在她四岁那年的十月二十三日,她被一对夫妇领养,来到一个有爸爸有妈妈的世界。“妈妈”是个挺着大肚子的孕妇,“爸爸”是个看似和蔼可亲的男人。原以为可以过上更快乐的生活,但一切就在隔天瞬间改变。
“妈妈”在隔天生了一个白白胖胖的男婴,也就是阳儿的“弟弟”。“爸爸”、“妈妈”、“爷爷”、“奶奶”以及其他的“亲戚朋友”都到医院拉迎接这个甫出生的“弟弟”。阳儿被彻底冷落在一旁。她不明白为什么没人知道她的存在,但她也为“弟弟”的出世感到兴奋。
“弟弟”生得很可爱,阳儿对着刚出生不久的“弟弟”没有恶意,对她多少也有些姐姐的责任感。可是集万人之宠于一身的“弟弟”在长大后,不断地给阳儿添麻烦,欺负她,陷害她,让她受尽委屈,难过至极。原本已久无忧无虑的她,开始懂得什么叫难过,什么叫哭,什么叫流泪。
“妈妈”的兄弟姐妹很多,很自然的,阳儿的“阿姨”和“舅舅”很多,“表哥”、“表姐”、“表弟”、“表妹”更是不计其数。
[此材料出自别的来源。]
-- ==== Sys2Proof/Certificates/Slice0/Obligations.lean ====
section
/-! DEFINITION. The statements for the provers. A unit's own effect is stated for every state and operands that meet `ready`
(Safety.lean): nothing comes before the unit, every check of R72 passes, no interlock holds it. -/

open Sys2Proof Sys2Proof.Machine

/-- The bytes of every well-formed unit, its hint words and its instruction word in memory order, decode to that instruction,
with every operand and every hint as it was, whatever bytes follow. -/
def Obligations.DecodeInvertsEncode : Prop :=
  ∀ (i : Instr) (ws : List W32) (rest : List Byte), i.wf = true → encode i = some ws →
    decodeBytes [] (ws.flatMap bytesOfWord ++ rest) = some (i, rest)

/-- Every step keeps memory in its canonical form: addresses rise, and no listed byte is what an unlisted one reads as. What
an unlisted byte reads as, 0, is the model's choice (log 5). -/
def Obligations.StepsKeepMemoryCanonical : Prop :=
  ∀ s t : State, MemOk s → step s = .next t → MemOk t

/-- A module with power always steps; without power only a reset does. That the agenda says what comes next is the model's
choice (log 3). -/
def Obligations.PoweredModulesStep : Prop :=
  ∀ (s : State),
    (s.pkg.powered = true → ∃ t, step s = .next t) ∧
    (s.pkg.powered = false → (∀ v rest, s.agenda ≠ .resetWrite v :: rest) → step s = .fault .unpowered) ∧
    (∀ v rest, s.agenda = .resetWrite v :: rest → ∃ t, step s = .next t)

/-- With nothing before it on the agenda or from an earlier cycle, a step of a part that is picked, by the picks or in the
order of its own turn, fetches the unit at its PC and runs the instruction that its words decode to; a fetch that fails kills
the crew. Where no copy owns the lines of the fetch, its page may be executed and neither poison nor a cached word stands
there, the word is the four bytes of memory at the PC; those lines come to their slices, the caches of instructions take the
word, and the fetch changes nothing else. That the agenda and the picks say what comes next is the model's choice (log 3),
and so is the free choice where caches differ from memory (log 24). That the agenda and the picks say what comes next is the
model's choice (log 3), and so is the free choice where caches differ from memory (log 24). -/
def Obligations.StepRunsTheUnit : Prop :=
  ∀ (s : State) (rest : List Turn), s.agenda = [] → s.pkg.powered = true → s.pkg.booted = true → s.agent = .wave →
    firstOf s (lateEvents s) = none → picksHere s rest → tagDue s = false →
    let b := beginUnit { s with sched := rest }
    (∀ hs w t i, nextUnit b = .ok (hs, w, t) → decodeUnit hs w = i →
      step s = match exec i (tagBegin (s.part.pc + BitVec.ofNat 64 (4 * hs.length)) t) with
        | .next v => .next (afterUnit hs w t v)
        | stop => stop) ∧
    (∀ e, nextUnit b = .error e → step s = .next (fetchKill e b)) ∧
    (∀ p i bs, s.part.pc.toNat < 2 ^ 56 → fetchPage s.part.pc.toNat b = some p → p.x = true →
      let pa := p.phys s.part.pc.toNat
      let lines := fetchTables s.part.pc.toNat b ++ [pa / 128]
      unowned s lines = true → poisoned s pa 4 = false → cget none (getCore s s.crew.core).icache pa = none →
      decodeBytes [] (memRead s p.key pa 4) = some (i, bs) →
      ∃ t w, t.part = b.part ∧ t.sibs = s.sibs ∧ t.wave = b.wave ∧ t.net = s.net ∧ t.memsys.bytes = s.memsys.bytes ∧
        t.memsys = (bring s.crew.ctx lines b).memsys ∧
        t.crew = { b.crew with fetch := t.crew.fetch } ∧ decodeUnit [] w = i ∧
        step s = match exec i (tagBegin s.part.pc t) with
          | .next v => .next (afterUnit [] w t v)
          | stop => stop)

/-- Words that the manual writes out, bit by bit, decode to the instructions that it gives for them. -/
def Obligations.WrittenWordsDecode : Prop :=
  let is := fun (w : W32) (i : Run → Instr) => decodeWord [] w = some (i { hints := [], stl := fStl w })
  is 0x480C0810#32 (fun r => .vaddi r 3#7 1#7 1#7) ∧ is 0xC80C2050#32 (fun r => .lnch r 3#7 4#7 5#7) ∧
  is 0xC8003021#32 (fun r => .evset r 6#7 2#7) ∧ is 0xC8003002#32 (fun r => .evclr r 6#7 0#7) ∧
  is 0xC8002013#32 (fun r => .ember r 4#7 1#7) ∧ is 0xC8002054#32 (fun r => .grist r 4#7 5#7) ∧
  is 0xA0000004#32 (fun r => .bufwait r 0#7 0#7) ∧ is 0x00040000#32 (fun r => .nop r) ∧
  decodeHint 0xF9000005#32 = { kind := 1#3, payload := 5#24 } ∧ isHint 0xF9000005#32 = true

/-- After reset nothing is resident, mapped or under way, memory lists nothing and is in its canonical form, and the
registers that Lamplighter reads hold the reset values of their maps. That an unlisted byte reads 0 (log 5), and that TIME
and STATUS start at 0 (log 4), are the model's choices. -/
def Obligations.ResetState : Prop :=
  MemOk State.reset ∧ State.reset.memsys.bytes = [] ∧ State.reset.crews = [] ∧ State.reset.crew.cond ≠ .resident ∧
    State.reset.ctxs = [] ∧ State.reset.launches = [] ∧ State.reset.net = [] ∧ State.reset.clock = 0 ∧
    State.reset.pkg.status = 0#64 ∧
    (∀ n, n < 64 → (getSlot State.reset n).mapped = false) ∧
    (∀ c, c < 32 →
      (∃ x, lampReg State.reset (0x40 + c) = some x ∧ bfield x 63 48 = 0 ∧ bfield x 33 32 = 0 ∧ bfield x 31 31 = 0) ∧
      (∃ x, lampReg State.reset (0x60 + c) = some x ∧ bfield x 31 16 = 1024 ∧ bfield x 15 8 = 10 ∧ bfield x 2 0 = 0) ∧
      lampReg State.reset (0x80 + c) = some 0#64 ∧ lampReg State.reset (0xA0 + c) = some 10#64) ∧
    (∃ x, lampReg State.reset 0xC0 = some x ∧ bfield x 31 16 = 64 ∧ bfield x 5 0 = 20) ∧
    (∃ x, lampReg State.reset 0xC1 = some x ∧ bfield x 15 0 = 1440)

/-- R71: every word that R70 does not list as an instruction raises cause 0x01: majors 26 to 30, every FN that a major's row
does not list, 0, and a NOP whose D, A and B are not 1, 0 and 0; so does a run with a hint of kind 6 or 7, as 0xFFFFFFFF is.
A NOP with D 1 and A and B 0 is one whatever its STL. -/
def Obligations.ReservedWordsAreIllegal : Prop :=
  ∀ (hs : List Hint) (w : W32) (s : State),
    let r : Run := { hints := hs, stl := fStl w }
    let illegal := fun (at_ : W32) (step : Nat) => clear r s = true → handles s → ∃ t, exec (decodeUnit hs w) s = .next t ∧
      Entered { cause := 0x01, lanes := s.part.exm, info := BitVec.ofNat 64 (at_.toNat + step * 2 ^ 32), addr := 0#64 }
        (unitWords r) s t
    (rejectRun hs = none →
      (decodeWord hs w = none → illegal w 3) ∧
      (26 ≤ (fMaj w).toNat → (fMaj w).toNat ≤ 30 → illegal w 3) ∧
      (∀ n, [16, 16, 12, 16, 12, 4, 16, 16, 15, 8, 15, 10, 8, 15, 15, 16, 15, 10, 14, 10, 9, 8, 7, 8, 4, 5][(fMaj w).toNat]? =
        some n → n ≤ (fFn w).toNat → illegal w 3) ∧
      (w = 0#32 → illegal w 3) ∧
      (fMaj w = 0#5 → fFn w = 0#4 → ¬ (fD w = 1#7 ∧ fA w = 0#7 ∧ fB w = 0#7) → illegal w 3) ∧
      (∀ stl : BitVec 2, decodeWord hs (wRRR 0 { hints := hs, stl := stl } 1#7 0#7 0#7 0) =
        some (.nop { hints := hs, stl := stl }))) ∧
    (∀ h, hs.find? (fun x => 6 ≤ x.kind.toNat) = some h → illegal (encodeHint h) 1) ∧
    isHint 0xFFFFFFFF#32 = true ∧ (decodeHint 0xFFFFFFFF#32).kind = 7#3

/-- R107 with R83 and R18: every SALU instruction writes the function of its two operands to s[D], with latency 2, and
changes nothing else; a write of sz is discarded. R108 and R109 with R64 and R18: every SALI instruction writes its function
of s[A] and the immediate to s[D], with latency 2, and changes nothing else. -/
def Obligations.ScalarResults : Prop :=
  (∀ (r : Run) (d a b : BitVec 7),
    ScalarUnit (.sadd r d a b) (opSalu 0 true r d a b) d (fun s => satOrWrap r ((sreg s a).toInt + (sreg s b).toInt)) ∧
    ScalarUnit (.ssub r d a b) (opSalu 1 true r d a b) d (fun s => satOrWrap r ((sreg s a).toInt - (sreg s b).toInt)) ∧
    ScalarUnit (.smul r d a b) (opSalu 2 true r d a b) d (fun s => satOrWrap r ((sreg s a).toInt * (sreg s b).toInt)) ∧
    ScalarUnit (.smulh r d a b) (opSalu 3 false r d a b) d (fun s => w64 ((sreg s a).toInt * (sreg s b).toInt / 2 ^ 64)) ∧
    ScalarUnit (.sand r d a b) (opSalu 4 false r d a b) d (fun s => sreg s a &&& sreg s b) ∧
    ScalarUnit (.sor r d a b) (opSalu 5 false r d a b) d (fun s => sreg s a ||| sreg s b) ∧
    ScalarUnit (.sxor r d a b) (opSalu 6 false r d a b) d (fun s => sreg s a ^^^ sreg s b) ∧
    ScalarUnit (.sshl r d a b) (opSalu 7 false r d a b) d (fun s => sreg s a <<< ((sreg s b).toNat % 64)) ∧
    ScalarUnit (.sshr r d a b) (opSalu 8 false r d a b) d (fun s => sreg s a >>> ((sreg s b).toNat % 64)) ∧
    ScalarUnit (.ssar r d a b) (opSalu 9 false r d a b) d (fun s => (sreg s a).sshiftRight ((sreg s b).toNat % 64)) ∧
    ScalarUnit (.smin r d a b) (opSalu 10 false r d a b) d
      (fun s => w64 (min (sreg s a).toInt (sreg s b).toInt)) ∧
    ScalarUnit (.smax r d a b) (opSalu 11 false r d a b) d
      (fun s => w64 (max (sreg s a).toInt (sreg s b).toInt)) ∧
    ScalarUnit (.sminn r d a b) (opSalu 12 false r d a b) d
      (fun s => BitVec.ofNat 64 (min (sreg s a).toNat (sreg s b).toNat)) ∧
    ScalarUnit (.smaxn r d a b) (opSalu 13 false r d a b) d
      (fun s => BitVec.ofNat 64 (max (sreg s a).toNat (sreg s b).toNat)) ∧
    ScalarUnit (.sslt r d a b) (opSalu 14 false r d a b) d
      (fun s => if (sreg s a).toInt < (sreg s b).toInt then 1#64 else 0#64) ∧
    ScalarUnit (.ssltn r d a b) (opSalu 15 false r d a b) d
      (fun s => if (sreg s a).toNat < (sreg s b).toNat then 1#64 else 0#64)) ∧
  (∀ (r : Run) (d a i : BitVec 7),
    ScalarUnit (.saddi r d a i) (opSali 0 r d a i) d (fun s => sreg s a + immRRI r i) ∧
    ScalarUnit (.sandi r d a i) (opSali 1 r d a i) d (fun s => sreg s a &&& immRRI r i) ∧
    ScalarUnit (.sori r d a i) (opSali 2 r d a i) d (fun s => sreg s a ||| immRRI r i) ∧
    ScalarUnit (.sxori r d a i) (opSali 3 r d a i) d (fun s => sreg s a ^^^ immRRI r i) ∧
    ScalarUnit (.sshli r d a i) (opShiftI 4 4 2 63 [srcS a, dstS d] r d a i) d (fun s => sreg s a <<< (immRRI r i).toNat) ∧
    ScalarUnit (.sshri r d a i) (opShiftI 4 5 2 63 [srcS a, dstS d] r d a i) d (fun s => sreg s a >>> (immRRI r i).toNat) ∧
    ScalarUnit (.ssari r d a i) (opShiftI 4 6 2 63 [srcS a, dstS d] r d a i) d
      (fun s => (sreg s a).sshiftRight (immRRI r i).toNat) ∧
    ScalarUnit (.sslti r d a i) (opSali 7 r d a i) d (fun s => if (sreg s a).toInt < (immRRI r i).toInt then 1#64 else 0#64) ∧
    ScalarUnit (.sclz r d a) (Op.plain (wRRR 4 r d a 0#7 8) r 2 [srcS a, dstS d]) d
      (fun s => BitVec.ofNat 64 (clz 64 (sreg s a).toNat)) ∧
    ScalarUnit (.spopc r d a) (Op.plain (wRRR 4 r d a 0#7 9) r 2 [srcS a, dstS d]) d
      (fun s => BitVec.ofNat 64 (ones 64 (sreg s a).toNat)) ∧
    ScalarUnit (.smov r d a) (Op.plain (wRRR 4 r d a 0#7 11) r 2 [srcS a, dstS d]) d (fun s => sreg s a) ∧
    ScalarUnit (.sbfx r d a) (opSbfx r d a) d (fun s => sbfxOf ((payload r 0).getD 0) (sreg s a)))

/-- R110: SLI's word, and its effect: SLOT 0 writes the sign-extended immediate, SLOT 1 to 3 writes 16 bits and keeps the
others; s[D] is read, so that stalls apply to it, with SLOT 1 to 3 alone; a D of 64 to 127 raises cause 0x01. -/
def Obligations.SliWritesItsSlot : Prop :=
  ∀ (r : Run) (d : BitVec 7) (l : BitVec 2) (h : BitVec 16),
    encodeWord (.sli r d l h) = some (0x30000000#32 ||| (r.stl.setWidth 32 <<< 25) ||| (d.setWidth 32 <<< 18) |||
      (l.setWidth 32 <<< 16) ||| h.setWidth 32) ∧
    ScalarUnit (.sli r d 0#2 h) (Op.plain (wLI r d 0#2 h) r 2 [dstS d]) d (fun _ => h.signExtend 64) ∧
    (l ≠ 0#2 → ScalarUnit (.sli r d l h) (Op.plain (wLI r d l h) r 2 [modS d]) d
      (fun s => bset (sreg s d) (16 * l.toNat + 15) (16 * l.toNat) h.toNat)) ∧
    (64 ≤ d.toNat → ∀ s, clear r s = true → handles s → ∃ t, exec (.sli r d l h) s = .next t ∧
      Entered { cause := 0x01, lanes := s.part.exm, info := BitVec.ofNat 64 ((wLI r d l h).toNat + 3 * 2 ^ 32), addr := 0#64 }
        (unitWords r) s t)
刚开始的时候,这些“亲戚”对阳儿还算友善;随着时间的流逝,他们对阳儿的态度也有了转变,开始以取笑她为乐。她曾努力说服自己,告诉自己这就是孤儿的宿命,但这个理由似乎太牵强了。
“爸爸”的兄弟姐妹虽然不多,但阳儿的“堂弟”、“堂妹”、“表哥”、“表姐”、“表弟”、“表妹”却也不少。他们对阳儿挺好,但无聊时,对她的冷嘲热讽却也不比“妈妈”那边的“亲戚”来得少。阳儿再次明白什么叫无奈和厌恶。
长大后,阳儿的思想越来越偏激。她原本已经忘了自己曾经是个孤儿,但长大之后的她却一步一步追忆,再度记起自己曾经是个没人要的孤儿。她唯一的安慰就是每晚从厨房的窗口望向后面那间屋子楼上的那一扇窗,那闪亮着灯的窗。她对着那一扇窗流泪,自言自语。是“爸妈”的错吗?好像不是。是阳儿的错吗?也不对。阳儿其实并没有疯掉,她只是对屋后的那一扇窗产生了某种特殊的依赖,就这样而已。在她那不大不小的脑袋,似乎已经认定小时候的院长叔叔和美丽的修女阿姨是她的父母。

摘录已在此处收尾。